When to Use Sentimyne for Review Monitoring
Disappearing reviews are frustrating partly because the impact is invisible without tracking. You do not know what you lost unless you were measuring before it happened.
Sentimyne's review intelligence platform helps in two specific ways:
Baseline measurement. Run a SWOT analysis monthly to establish your review baseline — total reviews, average sentiment, key themes. When reviews disappear, you can compare against the baseline to quantify exactly what changed and which themes were affected.
Sentiment shift detection. If your best reviews (typically 5-star with detailed positive text) are being filtered, your overall sentiment profile shifts. Sentimyne detects this shift even if the raw review count change is small. A drop in "staff friendliness" sentiment when no new negative reviews about staff appeared likely indicates positive reviews being filtered.
The free tier gives you 2 analyses per month — enough for a monthly self-analysis and one competitor check. For businesses experiencing active review loss, the Pro plan ($29/month) enables weekly monitoring to catch and respond to filtering events quickly.
Frequently Asked Questions
How long does it take for Google to restore filtered reviews?
Most legitimately filtered reviews are either restored within 1–3 weeks or permanently removed. Google does not publish a timeline, and the variability is significant. During algorithm updates, restoration can take up to 4–6 weeks as Google iterates on the new filtering criteria. Reviews removed for clear policy violations are typically permanent and will not be restored regardless of waiting time.
Can I contact Google to get a removed review back?
Yes, but success rates are modest. Contact Google Business Profile support through the GBP dashboard (Help & Support > Contact Us). Provide the reviewer's name, the approximate date of the review, its content if you remember it, and any documentation you have (screenshots). For reviews removed by spam detection or algorithm updates, support can sometimes expedite a re-review. For policy violations, they will typically uphold the removal.
Do deleted Google reviews affect my overall star rating?
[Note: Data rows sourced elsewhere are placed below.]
/-- Wake sources, the line check and the wake flood. WAKE_IN in SLEEP and in QUIESCE, the wake channel, wake patterns,
bursts good and bad, the end of the line check, the listen timeout, the sending of a burst and the quiet after the
bursts. Each clause concludes that exec answers a next state, under conditions on the state and the operands alone,
and says what that state holds. Instants are the operands t (log 3). Rests on R72, R297, R299, R300, R301, R302, R304. -/
def Obligations.WakeSources : Prop :=
  -- wakeInDetect
  (∀ s t, s.pwr.node = .sleep → s.pwr.wakeLatch = none → Gives (.wakeInDetect t) s (fun u =>
    u.pwr.wakeLatch = some ⟨0x01, 0, 0, 0⟩ ∧ u.pwr.flood = .check ∧ u.pwr.node = .sleep)) ∧
  -- wakeInDetectQ
  (∀ s t, s.pwr.node = .quiesce → s.pwr.wakeLatch = none → Gives (.wakeInDetect t) s (fun u =>
    u.pwr.wakeLatch = some ⟨0x01, 0, 0, 0⟩ ∧ u.pwr.node = .quiesce)) ∧
  -- wakeChannelDetect
  (∀ s t c, s.pwr.node = .sleep → s.pwr.wakeLatch = none → s.pwr.wakeChArmed = some c → Gives (.wakeChannelDetect t) s (fun u =>
    u.pwr.wakeLatch = some ⟨0x02, BitVec.ofNat 5 c, 0, 0⟩ ∧ u.pwr.flood = .check)) ∧
  -- wakePatternMatch
  (∀ s t (n : Fin 4) f i, s.pwr.node = .sleep → s.pwr.wakeLatch = none → (s.dom (26 + n.val)).act = .low →
    (s.pwr.filters.getD n.val []).findIdx? (fun g => g.elim false (fun g => patternMatch g f)) = some i →
    Gives (.wakePatternMatch t n f) s (fun u => u.pwr.wakeLatch = some ⟨0x03, 0, BitVec.ofNat 2 n.val, BitVec.ofNat 2 i⟩ ∧ u.pwr.flood = .check)) ∧
  -- burstReceived
  (∀ s t, s.pwr.node = .sleep → s.pwr.tapArmed = true → s.pwr.wakeLatch = none → s.pwr.flood ≠ .listen →
    Gives (.burstReceived t wakeBurst) s (fun u => u.pwr.wakeLatch = some ⟨0x04, 0, 0, 0⟩ ∧ u.pwr.flood = .check)) ∧
  -- burstBad
  (∀ s t b, b ≠ wakeBurst → Gives (.burstReceived t b) s (fun u => u.pwr.wakeLatch = s.pwr.wakeLatch ∧ u.pwr.flood = s.pwr.flood ∧ u.pwr.node = s.pwr.node)) ∧
  -- lineCheckListen
  (∀ s t w, s.pwr.node = .sleep → s.pwr.flood = .check → s.pwr.wakeLatch = some w → w.cause ≠ 0x04 →
    Gives (.lineCheckEnd t false true) s (fun u => u.pwr.flood = .listen ∧ u.pwr.node = .sleep)) ∧
  -- lineCheckWakes
  (∀ s t w p, s.pwr.node = .sleep → s.pwr.flood = .check → s.pwr.sleepDwelt = true → s.pwr.wakeLatch = some w →
    Gives (.lineCheckEnd t true p) s (fun u => u.pwr.node = .waking ∧ u.pwr.wakeSrc = some w ∧ u.pwr.regOn = true ∧ u.pwr.regAttempts = 1)) ∧
  -- burstListenTimeout
  (∀ s t w, s.pwr.node = .sleep → s.pwr.flood = .listen → s.pwr.sleepDwelt = true → s.pwr.wakeLatch = some w →
    Gives (.burstListenTimeout t) s (fun u => u.pwr.node = .waking ∧ u.pwr.wakeSrc = some w)) ∧
  -- wakeBurstSend
  (∀ s t, s.pwr.node = .waking ∨ s.pwr.node = .bringup → s.pwr.flood = .bursts → s.pwr.burstsLeft ≠ 0 → Gives (.wakeBurstSend t) s (fun u =>
    u.pwr.burstsLeft = s.pwr.burstsLeft - 1 ∧ u.wire = [.burst wakeBurst])) ∧
  -- burstQuiet
  (∀ s t, s.pwr.flood = .quiet → s.cycling = true → s.pwr.relayAWaits = true → Gives (.burstQuiet t) s (fun u =>
    u.pwr.flood = .none ∧ u.pwr.relayA = true ∧ u.pwr.relayAWaits = false))

/-- Backbone links, speed steps, relay set B and probes. Link up and down, a drop during a step, the end of the wait with
a line break or an uncoupling, the 2 s event, STEP, STEP_ACK, the end, the timeout and the retry of a step, relay set
B, PROBE, PROBE_RSP and the probe interval. Each clause concludes that exec answers a next state, under conditions on
the state and the operands alone, and says what that state holds. Details of probing are the model's reading, log 39.
Instants are the operands t (log 3). Rests on R119, R120, R121, R122, R123, R125, R131, R132, R129. -/
def Obligations.HingeLinks : Prop :=
  -- linkUp
  (∀ s t (p : Fin 4) n, Machine.Inv s → s.cycling = true → (s.hp p).speed = 0 → (s.hp p).stepping = false → n ≠ s.dev.nodeId →
    Gives (.linkUp t p n) s (fun u => (u.hp p).speed = 1 ∧ (u.hp p).nbr = n ∧ (u.hp p).waiting = false)) ∧
  -- linkDown
  (∀ s t (p : Fin 4), Machine.Inv s → s.cycling = true → (s.hp p).speed ≠ 0 → (s.hp p).stepping = false → lineInUse s p = true → (s.hp (otherLine p)).broken = false →
    Gives (.linkDown t p) s (fun u => (u.hp p).speed = 0 ∧ (u.hp p).waiting = true ∧ (u.hp p).nbr = 0)) ∧
  -- stepDrop
  (∀ s t (p : Fin 4), Machine.Inv s → (s.hp p).stepping = true → Gives (.stepLinkDrop t p) s (fun u => (u.hp p).speed = 0 ∧ (u.hp p).settled = false ∧ (u.hp p).stepping = true)) ∧
  -- lineBreak
  (∀ s t (p : Fin 4), Machine.Inv s → s.cycling = true → (s.hp p).waiting = true → (s.hp p).speed = 0 → portInUse s (otherLine p) = true →
    Gives (.linkDownWaitEnd t p) s (fun u => (u.hp p).broken = true ∧ (u.hp p).waiting = false ∧ u.hg.st = s.hg.st ∧ Occurred 0x1010 (portLine p) u)) ∧
  -- uncoupled
  (∀ s t (p : Fin 4), s.cycling = true → s.hg.refused = false → (s.hp p).waiting = true → (s.hp p).speed = 0 → portInUse s (otherLine p) = false →
    Gives (.linkDownWaitEnd t p) s (fun u => u.hg.st = .probing ∧ u.hg.lastCause = 2 ∧ u.hg.running = s.hg.running + 1 ∧ Occurred 0x1000 0xFF u)) ∧
  -- lineDown2s
  (∀ s t (p : Fin 4), s.cycling = true → (s.hp p).broken = true → (s.hp p).speed = 0 → Gives (.lineDown2s t p) s (fun u => u.hg = s.hg ∧ Occurred 0x1012 (portLine p) u)) ∧
  -- step
  (∀ s t (p : Fin 4) h n, Machine.Inv s → Heard 0x17 p h s → s.running = true → steps n = true → (s.hp p).speed = 1 → (s.hp p).stepping = false →
    Gives (.step t p h n) s (fun u => (u.hp p).stepping = true ∧ (u.hp p).nbrState = n ∧ (u.hp p).master = isMaster s p)) ∧
  -- stepAck
  (∀ s t (p : Fin 4) h n m, Machine.Inv s → Heard 0x18 p h s → s.running = true → (s.hp p).speed = 1 → (s.hp p).stepping = false →
    Gives (.stepAck t p h n m) s (fun u => (u.hp p).stepping = true ∧ (u.hp p).nbrState = n ∧ (u.hp p).master = m)) ∧
  -- stepComplete
  (∀ s t (p : Fin 4), Machine.Inv s → (s.hp p).stepping = true → Gives (.stepComplete t p) s (fun u => (u.hp p).speed = 2 ∧ (u.hp p).stepping = false ∧ (u.hp p).settled = true)) ∧
  -- stepTimeout
  (∀ s t (p : Fin 4), Machine.Inv s → (s.hp p).stepping = true → Gives (.stepTimeout t p) s (fun u => (u.hp p).speed = 1 ∧ (u.hp p).stepping = false ∧
    (u.hp p).stepFailed = true ∧ Occurred 0x1015 p u)) ∧
  -- stepRetry
  (∀ s t (p : Fin 4), s.running = true → (s.hp p).speed = 1 → (s.hp p).stepFailed = true → (s.hp p).stepping = false → s.hg.ttr.isNone = false → s.tf.window = false →
    Gives (.stepRetry t p) s (fun u => u.hg.queue = s.hg.queue ++ [(p.val, ⟨hingeHdr s p (ownCount s), .step (BitVec.ofNat 8 s.pwr.node.code)⟩)])) ∧
  -- relayBDrive
  (∀ s t, s.running = true → s.hg.st ≠ .admitting → s.hg.refused = false → s.pwr.relayB = false → Gives (.relayBDrive t) s (fun u => u.pwr.relayB = true)) ∧
  -- probe
  (∀ s t (p : Fin 4) h a n x f r, Machine.Inv s → Heard 0x11 p h s → s.hg.ttr.isNone = true → Gives (.probe t p h a n x f r) s (fun u =>
    (u.hp p).nbrState = n ∧ (u.hp p).nbrPort = a.toNat ∧
    u.wire = [.hinge p ⟨hingeHdr s p (ownCount s), .probeRsp (BitVec.ofNat 8 p) (BitVec.ofNat 8 s.hg.st.code) h.mseq 0 r⟩])) ∧
  -- probeRsp
  (∀ s t (p : Fin 4) h a st e x r rt cab, Machine.Inv s → Heard 0x12 p h s → s.hg.st ≠ .unnumbered → (s.hp p).rttCount < 16 →
    Gives (.probeRsp t p h a st e x r rt cab) s (fun u => (u.hp p).rttCount = (s.hp p).rttCount + 1 ∧ (u.hp p).rttSum = (s.hp p).rttSum + (rt - r.toNat) ∧ u.hg.cab = cab)) ∧
  -- probeInterval
  (∀ s t, s.cycling = true → s.hg.st = .probing → s.hg.ttr = none → Gives (.probeInterval t) s (fun u => ∀ p < 4, (s.hp p).speed ≠ 0 →
    ∃ h, TxItem.hinge p ⟨h, .probe (BitVec.ofNat 8 p) (BitVec.ofNat 8 s.pwr.node.code) 0 (ownFp s)⟩ ∈ u.wire))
Yes, immediately. Your star rating is calculated from currently visible reviews only. When reviews are removed, your rating recalculates in real-time. If five-star reviews are disproportionately filtered — which happens more often than you would expect, since detailed positive reviews sometimes trigger promotional content filters — your rating drops more than the raw count suggests.
Can a competitor get my Google reviews removed?
Not directly, but they can flag reviews as inappropriate, which puts them into Google's review queue for evaluation. A well-crafted flag on a borderline review can result in removal. Systematic flagging of your positive reviews is a known competitive tactic in local business. Google's systems are designed to detect abuse of the flagging system, but enforcement is imperfect. If you notice a pattern of positive review removals, document it and report it to Google support.
Should I ask customers to repost reviews that disappeared?
It depends on why the review disappeared. If it was a technical glitch or algorithm update, asking for a repost is reasonable — the reviewer can check their Google Maps contributions to see if the review is still there on their end. If it was a policy violation, reposting the same content will result in re-removal. If the reviewer's account was flagged, reposting from the same account is unlikely to help. The safest approach is to wait 2–3 weeks and only ask for a repost if the review has not returned and the reviewer has an account in good standing.